● Activity
Report each line of the data that includes the word "exact".
───── Records supplied
/-- A word on registers alone that makes the scalar writes `ss`. -/
theorem ends_of_writeSs {i : Instr} (hi : i.wf) {run : Wave → Except Trap Wave} (he : exec i s = aluWord i s run) {ss : List (Nat × W32)}
    (hrun : run w = .ok (w.writeSs ss)) : Ends i s c k w ss [] :=
  ends_of_alu hr hw hi he hrun (fun _ h => absurd h List.not_mem_nil) rfl
/-- A scalar word writes the value of its two operands. -/
theorem ends_of_scalar {i : Instr} {f : FmtS} (hi : i.wf) {g : W32 → W32 → W32} (he : exec i s = scalarWord i f s g) {x : W32}
    (hx : g (w.readS f.sa.toNat) (w.sop f.b) = x) : Ends i s c k w [(f.sd.toNat, x)] [] :=
  ends_of_writeSs hr hw hi he (by rw [hx]; rfl)
/-- A pair word writes the two halves of its value. -/
theorem ends_of_pair {i : Instr} {f : FmtS} (hi : i.wf) {g : Wave → W64} (he : exec i s = pairWord i f s g) {x : W64} (hx : g w = x) :
    Ends i s c k w [(f.sd.toNat, x.extractLsb' 0 32), (f.sd.toNat + 1, x.extractLsb' 32 32)] [] :=
  ends_of_writeSs hr hw hi he (by rw [hx]; rfl)

/-! ### Words that write SCC, and selection (R150) -/

theorem ends_sadd (f : FmtS) (hi : (Instr.sadd f).wf) :
    let t := (w.readS f.sa.toNat).toNat + (w.sop f.b).toNat + if f.fn = 2 ∧ w.scc ≠ 0 then 1 else 0
    Ends (.sadd f) s c k w ([(f.sd.toNat, BitVec.ofNat 32 t)] ++ if f.fn = 0 then [] else [(126, if 2 ^ 32 ≤ t then 1 else 0)]) [] := by
  refine ends_of_writeSs hr hw hi (exec_sadd s f) ?_
  by_cases h : f.fn = 0
  · simp only [h, if_true]; rfl
  · simp only [h, if_false, Wave.setScc, decide_eq_true_eq]; rfl
theorem ends_ssub (f : FmtS) (hi : (Instr.ssub f).wf) :
    let a := w.readS f.sa.toNat
    let b := w.sop f.b
    let cin := if f.fn = 2 ∧ w.scc ≠ 0 then 1 else 0
    Ends (.ssub f) s c k w ([(f.sd.toNat, BitVec.ofInt 32 ((a.toNat : Int) - b.toNat - (cin : Nat)))]
      ++ if f.fn = 0 then [] else [(126, if a.toNat < b.toNat + cin then 1 else 0)]) [] := by
  have hborrow (a b cin : Nat) : (a : Int) - b - cin < 0 ↔ a < b + cin := by omega
  have hcin (p : Prop) [Decidable p] : (if p then 1 else 0 : Int) = ((if p then 1 else 0 : Nat) : Int) := by split <;> rfl
  refine ends_of_writeSs hr hw hi (exec_ssub s f) ?_
  by_cases h : f.fn = 0
  · simp only [hcin, if_pos h]; rfl
  · simp only [hcin, if_neg h, Wave.setScc, decide_eq_true_eq, zval, hborrow]; rfl
theorem ends_ssel (f : FmtS) (hi : (Instr.ssel f).wf) :
    Ends (.ssel f) s c k w [(f.sd.toNat, if w.scc ≠ 0 then w.readS f.sa.toNat else w.sop f.b)] [] :=
  ends_of_writeSs hr hw hi (exec_ssel s f) (by rw [ite_not]; rfl)
end

/-! ### Minor functions of the scalar words -/

/-- A choice between two tests by the type is one choice by the test of that type. -/
theorem ite_of_type {α : Type} (p q r : Prop) [Decidable p] [Decidable q] [Decidable r] (x y : α) :
    (if (!decide p) = true then (if r then x else y) else if q then x else y) = if (if p then q else r) then x else y := by
  by_cases h : p
  · rw [if_neg (by simp [h])]
    exact if_congr (iff_of_eq (if_pos h).symm) rfl rfl
  · rw [if_pos (by simp [h])]
    exact if_congr (iff_of_eq (if_neg h).symm) rfl rfl

section
variable {f : FmtS} (h : sWord f 2 = true)
include h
──────────
● Solution to this task
    exact if_congr (iff_of_eq (if_pos h).symm) rfl rfl
    exact if_congr (iff_of_eq (if_neg h).symm) rfl rfl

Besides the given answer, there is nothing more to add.